### Extracted records
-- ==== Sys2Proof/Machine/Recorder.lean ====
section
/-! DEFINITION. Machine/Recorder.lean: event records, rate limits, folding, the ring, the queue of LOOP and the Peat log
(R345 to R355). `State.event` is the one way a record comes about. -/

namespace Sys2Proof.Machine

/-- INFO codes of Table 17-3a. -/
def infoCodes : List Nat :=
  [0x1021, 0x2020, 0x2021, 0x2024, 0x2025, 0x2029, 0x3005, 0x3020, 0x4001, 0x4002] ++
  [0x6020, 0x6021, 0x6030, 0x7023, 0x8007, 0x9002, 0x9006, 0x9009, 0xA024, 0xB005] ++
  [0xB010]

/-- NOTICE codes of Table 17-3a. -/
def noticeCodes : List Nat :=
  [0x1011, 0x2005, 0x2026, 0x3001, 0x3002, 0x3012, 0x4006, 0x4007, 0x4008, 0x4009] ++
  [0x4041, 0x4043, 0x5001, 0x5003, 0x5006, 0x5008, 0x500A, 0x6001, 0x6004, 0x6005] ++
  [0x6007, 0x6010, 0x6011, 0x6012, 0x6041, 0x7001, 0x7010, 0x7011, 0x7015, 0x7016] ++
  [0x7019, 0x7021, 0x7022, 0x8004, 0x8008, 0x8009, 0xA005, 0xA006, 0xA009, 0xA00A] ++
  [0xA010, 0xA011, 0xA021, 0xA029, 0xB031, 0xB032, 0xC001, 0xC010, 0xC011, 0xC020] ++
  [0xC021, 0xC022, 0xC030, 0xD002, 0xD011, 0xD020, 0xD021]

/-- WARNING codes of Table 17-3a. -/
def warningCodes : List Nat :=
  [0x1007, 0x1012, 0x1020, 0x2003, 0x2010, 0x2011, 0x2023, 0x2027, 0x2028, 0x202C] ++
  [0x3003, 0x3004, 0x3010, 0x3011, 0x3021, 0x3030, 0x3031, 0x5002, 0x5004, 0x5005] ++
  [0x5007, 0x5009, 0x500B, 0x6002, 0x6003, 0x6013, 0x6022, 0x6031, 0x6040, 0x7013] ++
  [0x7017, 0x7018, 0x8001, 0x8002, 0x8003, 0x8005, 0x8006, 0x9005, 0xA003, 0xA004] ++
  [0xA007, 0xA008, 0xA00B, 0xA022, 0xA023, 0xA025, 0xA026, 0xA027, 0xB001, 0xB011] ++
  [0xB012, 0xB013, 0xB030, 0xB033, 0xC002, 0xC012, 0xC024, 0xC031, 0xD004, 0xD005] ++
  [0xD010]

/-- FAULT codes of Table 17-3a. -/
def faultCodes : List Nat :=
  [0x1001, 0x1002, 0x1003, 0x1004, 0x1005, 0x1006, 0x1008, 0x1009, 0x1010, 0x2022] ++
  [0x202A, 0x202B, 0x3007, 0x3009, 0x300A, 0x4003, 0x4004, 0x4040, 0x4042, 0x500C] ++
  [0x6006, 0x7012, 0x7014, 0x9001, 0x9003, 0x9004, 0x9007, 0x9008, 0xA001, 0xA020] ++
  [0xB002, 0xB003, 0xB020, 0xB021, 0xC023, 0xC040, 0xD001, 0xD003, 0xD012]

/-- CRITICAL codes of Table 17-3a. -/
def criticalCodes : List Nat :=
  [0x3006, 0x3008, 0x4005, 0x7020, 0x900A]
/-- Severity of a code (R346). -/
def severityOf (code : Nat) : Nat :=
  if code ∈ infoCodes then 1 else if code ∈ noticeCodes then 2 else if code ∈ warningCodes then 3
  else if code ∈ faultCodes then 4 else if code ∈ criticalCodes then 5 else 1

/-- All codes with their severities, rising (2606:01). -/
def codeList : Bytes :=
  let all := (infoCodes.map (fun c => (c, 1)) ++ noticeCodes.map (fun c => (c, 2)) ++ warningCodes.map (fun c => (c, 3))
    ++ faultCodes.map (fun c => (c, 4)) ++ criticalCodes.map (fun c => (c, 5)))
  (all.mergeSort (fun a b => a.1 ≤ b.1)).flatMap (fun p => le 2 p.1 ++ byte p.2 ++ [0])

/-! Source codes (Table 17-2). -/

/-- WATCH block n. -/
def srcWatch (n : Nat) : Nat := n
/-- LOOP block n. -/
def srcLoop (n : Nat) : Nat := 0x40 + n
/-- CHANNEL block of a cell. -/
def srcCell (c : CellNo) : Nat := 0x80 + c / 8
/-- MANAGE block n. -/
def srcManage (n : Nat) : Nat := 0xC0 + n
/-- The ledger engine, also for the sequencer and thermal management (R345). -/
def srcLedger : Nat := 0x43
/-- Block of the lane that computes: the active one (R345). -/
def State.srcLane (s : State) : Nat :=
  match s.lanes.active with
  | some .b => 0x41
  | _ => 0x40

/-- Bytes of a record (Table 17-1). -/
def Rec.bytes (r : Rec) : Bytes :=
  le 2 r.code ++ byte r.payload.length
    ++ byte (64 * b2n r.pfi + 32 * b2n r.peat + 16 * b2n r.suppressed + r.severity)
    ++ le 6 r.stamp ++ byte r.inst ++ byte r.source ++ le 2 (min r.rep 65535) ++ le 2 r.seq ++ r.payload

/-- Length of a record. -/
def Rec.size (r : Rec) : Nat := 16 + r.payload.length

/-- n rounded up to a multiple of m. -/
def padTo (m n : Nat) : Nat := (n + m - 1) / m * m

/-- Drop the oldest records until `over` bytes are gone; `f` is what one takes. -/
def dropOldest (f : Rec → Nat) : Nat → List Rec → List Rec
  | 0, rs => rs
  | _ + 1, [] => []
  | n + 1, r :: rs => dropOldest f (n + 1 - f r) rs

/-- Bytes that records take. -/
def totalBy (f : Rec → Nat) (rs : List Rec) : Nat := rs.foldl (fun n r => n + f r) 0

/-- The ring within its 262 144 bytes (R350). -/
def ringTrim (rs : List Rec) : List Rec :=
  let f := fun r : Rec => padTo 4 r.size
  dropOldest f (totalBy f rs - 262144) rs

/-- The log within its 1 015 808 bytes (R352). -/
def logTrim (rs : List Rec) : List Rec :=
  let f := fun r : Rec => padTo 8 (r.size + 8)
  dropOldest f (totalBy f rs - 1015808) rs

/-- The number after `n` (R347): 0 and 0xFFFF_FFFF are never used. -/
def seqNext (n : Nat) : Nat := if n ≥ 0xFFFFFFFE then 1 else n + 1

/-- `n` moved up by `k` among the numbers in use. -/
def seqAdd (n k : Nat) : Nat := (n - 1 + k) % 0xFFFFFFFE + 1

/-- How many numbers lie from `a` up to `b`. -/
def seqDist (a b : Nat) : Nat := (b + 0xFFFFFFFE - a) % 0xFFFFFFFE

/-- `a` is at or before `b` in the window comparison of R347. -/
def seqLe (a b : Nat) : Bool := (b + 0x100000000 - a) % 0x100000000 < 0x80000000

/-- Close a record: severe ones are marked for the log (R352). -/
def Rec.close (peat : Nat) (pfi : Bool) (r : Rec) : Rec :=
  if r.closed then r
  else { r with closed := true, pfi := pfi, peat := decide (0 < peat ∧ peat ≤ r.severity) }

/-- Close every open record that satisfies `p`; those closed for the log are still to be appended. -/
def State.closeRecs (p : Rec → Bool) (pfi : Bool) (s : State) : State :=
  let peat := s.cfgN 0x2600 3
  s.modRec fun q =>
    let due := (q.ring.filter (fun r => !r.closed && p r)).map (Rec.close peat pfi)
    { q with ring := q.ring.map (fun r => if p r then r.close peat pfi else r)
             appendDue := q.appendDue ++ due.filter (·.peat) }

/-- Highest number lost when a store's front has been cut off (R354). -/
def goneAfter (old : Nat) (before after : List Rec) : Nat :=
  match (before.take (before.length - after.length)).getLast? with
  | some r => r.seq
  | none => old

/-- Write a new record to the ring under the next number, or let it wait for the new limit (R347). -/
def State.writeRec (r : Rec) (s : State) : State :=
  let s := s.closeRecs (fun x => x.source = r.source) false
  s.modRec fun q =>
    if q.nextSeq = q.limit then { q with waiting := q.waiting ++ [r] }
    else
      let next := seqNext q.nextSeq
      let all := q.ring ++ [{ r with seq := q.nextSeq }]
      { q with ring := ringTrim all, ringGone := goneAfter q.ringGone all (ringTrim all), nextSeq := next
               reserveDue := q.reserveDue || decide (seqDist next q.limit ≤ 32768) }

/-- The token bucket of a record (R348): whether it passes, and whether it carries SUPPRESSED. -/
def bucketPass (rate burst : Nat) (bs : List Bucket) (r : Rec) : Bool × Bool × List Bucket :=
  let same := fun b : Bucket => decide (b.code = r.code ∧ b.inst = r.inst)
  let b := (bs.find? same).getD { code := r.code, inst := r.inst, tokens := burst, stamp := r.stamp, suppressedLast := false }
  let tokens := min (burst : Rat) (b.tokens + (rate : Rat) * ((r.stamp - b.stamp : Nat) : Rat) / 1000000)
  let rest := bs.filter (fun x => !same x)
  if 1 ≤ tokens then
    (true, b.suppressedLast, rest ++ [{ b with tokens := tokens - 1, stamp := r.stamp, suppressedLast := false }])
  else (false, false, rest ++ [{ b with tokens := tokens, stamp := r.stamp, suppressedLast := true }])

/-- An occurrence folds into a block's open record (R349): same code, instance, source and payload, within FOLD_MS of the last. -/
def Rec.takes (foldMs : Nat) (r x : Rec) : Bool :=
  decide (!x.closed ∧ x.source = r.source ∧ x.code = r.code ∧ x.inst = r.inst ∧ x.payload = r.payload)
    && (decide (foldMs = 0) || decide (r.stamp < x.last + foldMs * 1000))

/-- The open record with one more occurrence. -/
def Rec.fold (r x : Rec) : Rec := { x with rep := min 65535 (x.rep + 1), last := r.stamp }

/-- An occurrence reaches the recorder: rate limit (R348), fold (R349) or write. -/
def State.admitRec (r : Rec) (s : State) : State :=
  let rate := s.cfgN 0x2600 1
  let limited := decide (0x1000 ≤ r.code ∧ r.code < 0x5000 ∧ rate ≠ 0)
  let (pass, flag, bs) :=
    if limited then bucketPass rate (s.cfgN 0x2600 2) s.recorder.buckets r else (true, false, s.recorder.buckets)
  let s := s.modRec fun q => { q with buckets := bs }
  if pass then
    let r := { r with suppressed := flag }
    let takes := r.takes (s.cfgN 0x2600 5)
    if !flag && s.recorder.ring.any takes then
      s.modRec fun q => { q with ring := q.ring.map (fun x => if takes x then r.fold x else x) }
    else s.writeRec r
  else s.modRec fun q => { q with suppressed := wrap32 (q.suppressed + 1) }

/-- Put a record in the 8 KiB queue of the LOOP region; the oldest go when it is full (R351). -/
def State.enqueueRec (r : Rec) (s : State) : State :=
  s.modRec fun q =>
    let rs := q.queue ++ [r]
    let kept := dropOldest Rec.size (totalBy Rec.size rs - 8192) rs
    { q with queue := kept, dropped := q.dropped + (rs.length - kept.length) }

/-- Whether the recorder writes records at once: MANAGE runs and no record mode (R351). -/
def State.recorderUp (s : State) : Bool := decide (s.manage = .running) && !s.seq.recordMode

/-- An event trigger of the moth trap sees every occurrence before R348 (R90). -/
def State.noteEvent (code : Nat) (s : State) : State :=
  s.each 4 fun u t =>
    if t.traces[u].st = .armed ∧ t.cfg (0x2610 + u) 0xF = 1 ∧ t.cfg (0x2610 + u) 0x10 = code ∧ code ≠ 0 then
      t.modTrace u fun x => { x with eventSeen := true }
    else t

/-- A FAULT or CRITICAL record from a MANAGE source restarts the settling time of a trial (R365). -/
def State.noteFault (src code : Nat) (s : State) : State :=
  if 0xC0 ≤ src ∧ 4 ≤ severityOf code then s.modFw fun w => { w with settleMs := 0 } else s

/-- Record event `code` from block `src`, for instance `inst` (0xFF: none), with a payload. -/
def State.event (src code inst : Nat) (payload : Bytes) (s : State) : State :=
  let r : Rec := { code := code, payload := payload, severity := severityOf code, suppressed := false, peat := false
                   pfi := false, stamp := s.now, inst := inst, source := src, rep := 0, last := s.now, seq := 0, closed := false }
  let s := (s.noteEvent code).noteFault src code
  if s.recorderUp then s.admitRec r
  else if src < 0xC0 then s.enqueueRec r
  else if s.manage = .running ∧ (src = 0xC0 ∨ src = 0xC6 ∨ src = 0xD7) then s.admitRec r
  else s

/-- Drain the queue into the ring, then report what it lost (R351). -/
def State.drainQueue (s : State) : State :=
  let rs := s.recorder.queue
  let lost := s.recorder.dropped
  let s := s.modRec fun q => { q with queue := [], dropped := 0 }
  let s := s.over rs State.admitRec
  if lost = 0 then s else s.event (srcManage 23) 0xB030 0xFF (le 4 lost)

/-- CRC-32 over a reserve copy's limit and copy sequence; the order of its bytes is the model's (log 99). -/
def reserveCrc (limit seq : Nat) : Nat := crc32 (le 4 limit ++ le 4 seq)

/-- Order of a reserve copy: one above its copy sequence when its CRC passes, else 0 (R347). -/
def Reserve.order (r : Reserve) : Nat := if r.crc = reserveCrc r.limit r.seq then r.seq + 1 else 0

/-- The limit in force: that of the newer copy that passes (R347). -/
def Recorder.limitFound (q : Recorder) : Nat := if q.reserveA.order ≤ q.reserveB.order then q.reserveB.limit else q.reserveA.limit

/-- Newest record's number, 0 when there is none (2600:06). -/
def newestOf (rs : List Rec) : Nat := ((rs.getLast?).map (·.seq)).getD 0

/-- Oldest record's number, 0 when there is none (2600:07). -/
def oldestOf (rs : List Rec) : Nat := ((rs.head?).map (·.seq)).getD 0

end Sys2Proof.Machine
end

### WHAT THIS TASK INVOLVES
Please return the lines above that run from the line containing "0xA009, 0xA00A] ++" to the line containing "def severityOf (code", inclusive, exactly and with no other lines.

### RESULT FOR THIS TASK
  [0x7019, 0x7021, 0x7022, 0x8004, 0x8008, 0x8009, 0xA005, 0xA006, 0xA009, 0xA00A] ++
  [0xA010, 0xA011, 0xA021, 0xA029, 0xB031, 0xB032, 0xC001, 0xC010, 0xC011, 0xC020] ++
  [0xC021, 0xC022, 0xC030, 0xD002, 0xD011, 0xD020, 0xD021]

/-- WARNING codes of Table 17-3a. -/
def warningCodes : List Nat :=
  [0x1007, 0x1012, 0x1020, 0x2003, 0x2010, 0x2011, 0x2023, 0x2027, 0x2028, 0x202C] ++
  [0x3003, 0x3004, 0x3010, 0x3011, 0x3021, 0x3030, 0x3031, 0x5002, 0x5004, 0x5005] ++
  [0x5007, 0x5009, 0x500B, 0x6002, 0x6003, 0x6013, 0x6022, 0x6031, 0x6040, 0x7013] ++
  [0x7017, 0x7018, 0x8001, 0x8002, 0x8003, 0x8005, 0x8006, 0x9005, 0xA003, 0xA004] ++
  [0xA007, 0xA008, 0xA00B, 0xA022, 0xA023, 0xA025, 0xA026, 0xA027, 0xB001, 0xB011] ++
  [0xB012, 0xB013, 0xB030, 0xB033, 0xC002, 0xC012, 0xC024, 0xC031, 0xD004, 0xD005] ++
  [0xD010]

/-- FAULT codes of Table 17-3a. -/
def faultCodes : List Nat :=
  [0x1001, 0x1002, 0x1003, 0x1004, 0x1005, 0x1006, 0x1008, 0x1009, 0x1010, 0x2022] ++
  [0x202A, 0x202B, 0x3007, 0x3009, 0x300A, 0x4003, 0x4004, 0x4040, 0x4042, 0x500C] ++
  [0x6006, 0x7012, 0x7014, 0x9001, 0x9003, 0x9004, 0x9007, 0x9008, 0xA001, 0xA020] ++
  [0xB002, 0xB003, 0xB020, 0xB021, 0xC023, 0xC040, 0xD001, 0xD003, 0xD012]

/-- CRITICAL codes of Table 17-3a. -/
def criticalCodes : List Nat :=
  [0x3006, 0x3008, 0x4005, 0x7020, 0x900A]
/-- Severity of a code (R346). -/
def severityOf (code : Nat) : Nat :=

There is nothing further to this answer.